Look through the records below for the line with "(aluA .and 1 (.reg .C) s) := rfl". Return that line and each one after it up to and including the line with "(aluA .and 1 (.reg .A) s) := rfl", exactly.

[Saved entries]
· · · ·

@[simp] theorem exec_sub_H (s : State) : exec (.sub_H) s = .next (aluA .sub 1 (.reg .H) s) := rfl

@[simp] theorem exec_sub_L (s : State) : exec (.sub_L) s = .next (aluA .sub 1 (.reg .L) s) := rfl

@[simp] theorem exec_sub_atHL (s : State) : exec (.sub_atHL) s = .next (aluA .sub 1 (.mem s.hl) s) := rfl

@[simp] theorem exec_sub_A (s : State) : exec (.sub_A) s = .next (aluA .sub 1 (.reg .A) s) := rfl

@[simp] theorem exec_sbc_A_B (s : State) : exec (.sbc_A_B) s = .next (aluA .sbc 1 (.reg .B) s) := rfl

@[simp] theorem exec_sbc_A_C (s : State) : exec (.sbc_A_C) s = .next (aluA .sbc 1 (.reg .C) s) := rfl

@[simp] theorem exec_sbc_A_D (s : State) : exec (.sbc_A_D) s = .next (aluA .sbc 1 (.reg .D) s) := rfl

@[simp] theorem exec_sbc_A_E (s : State) : exec (.sbc_A_E) s = .next (aluA .sbc 1 (.reg .E) s) := rfl

@[simp] theorem exec_sbc_A_H (s : State) : exec (.sbc_A_H) s = .next (aluA .sbc 1 (.reg .H) s) := rfl

@[simp] theorem exec_sbc_A_L (s : State) : exec (.sbc_A_L) s = .next (aluA .sbc 1 (.reg .L) s) := rfl

@[simp] theorem exec_sbc_A_atHL (s : State) : exec (.sbc_A_atHL) s = .next (aluA .sbc 1 (.mem s.hl) s) := rfl

@[simp] theorem exec_sbc_A_A (s : State) : exec (.sbc_A_A) s = .next (aluA .sbc 1 (.reg .A) s) := rfl

@[simp] theorem exec_and_B (s : State) : exec (.and_B) s = .next (aluA .and 1 (.reg .B) s) := rfl

@[simp] theorem exec_and_C (s : State) : exec (.and_C) s = .next (aluA .and 1 (.reg .C) s) := rfl

@[simp] theorem exec_and_D (s : State) : exec (.and_D) s = .next (aluA .and 1 (.reg .D) s) := rfl

@[simp] theorem exec_and_E (s : State) : exec (.and_E) s = .next (aluA .and 1 (.reg .E) s) := rfl

@[simp] theorem exec_and_H (s : State) : exec (.and_H) s = .next (aluA .and 1 (.reg .H) s) := rfl

@[simp] theorem exec_and_L (s : State) : exec (.and_L) s = .next (aluA .and 1 (.reg .L) s) := rfl

@[simp] theorem exec_and_atHL (s : State) : exec (.and_atHL) s = .next (aluA .and 1 (.mem s.hl) s) := rfl

@[simp] theorem exec_and_A (s : State) : exec (.and_A) s = .next (aluA .and 1 (.reg .A) s) := rfl

@[simp] theorem exec_xor_B (s : State) : exec (.xor_B) s = .next (aluA .xor 1 (.reg .B) s) := rfl

@[simp] theorem exec_xor_C (s : State) : exec (.xor_C) s = .next (aluA .xor 1 (.reg .C) s) := rfl

@[simp] theorem exec_xor_D (s : State) : exec (.xor_D) s = .next (aluA .xor 1 (.reg .D) s) := rfl

@[simp] theorem exec_xor_E (s : State) : exec (.xor_E) s = .next (aluA .xor 1 (.reg .E) s) := rfl

@[simp] theorem exec_xor_H (s : State) : exec (.xor_H) s = .next (aluA .xor 1 (.reg .H) s) := rfl

@[simp] theorem exec_xor_L (s : State) : exec (.xor_L) s = .next (aluA .xor 1 (.reg .L) s) := rfl

@[simp] theorem exec_xor_atHL (s : State) : exec (.xor_atHL) s = .next (aluA .xor 1 (.mem s.hl) s) := rfl

@[simp] theorem exec_xor_A (s : State) : exec (.xor_A) s = .next (aluA .xor 1 (.reg .A) s) := rfl

@[simp] theorem exec_or_B (s : State) : exec (.or_B) s = .next (aluA .or 1 (.reg .B) s) := rfl

@[simp] theorem exec_or_C (s : State) : exec (.or_C) s = .next (aluA .or 1 (.reg .C) s) := rfl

· · · ·

#### Reply to the task:
@[simp] theorem exec_and_C (s : State) : exec (.and_C) s = .next (aluA .and 1 (.reg .C) s) := rfl

@[simp] theorem exec_and_D (s : State) : exec (.and_D) s = .next (aluA .and 1 (.reg .D) s) := rfl

@[simp] theorem exec_and_E (s : State) : exec (.and_E) s = .next (aluA .and 1 (.reg .E) s) := rfl

@[simp] theorem exec_and_H (s : State) : exec (.and_H) s = .next (aluA .and 1 (.reg .H) s) := rfl

@[simp] theorem exec_and_L (s : State) : exec (.and_L) s = .next (aluA .and 1 (.reg .L) s) := rfl

@[simp] theorem exec_and_atHL (s : State) : exec (.and_atHL) s = .next (aluA .and 1 (.mem s.hl) s) := rfl

@[simp] theorem exec_and_A (s : State) : exec (.and_A) s = .next (aluA .and 1 (.reg .A) s) := rfl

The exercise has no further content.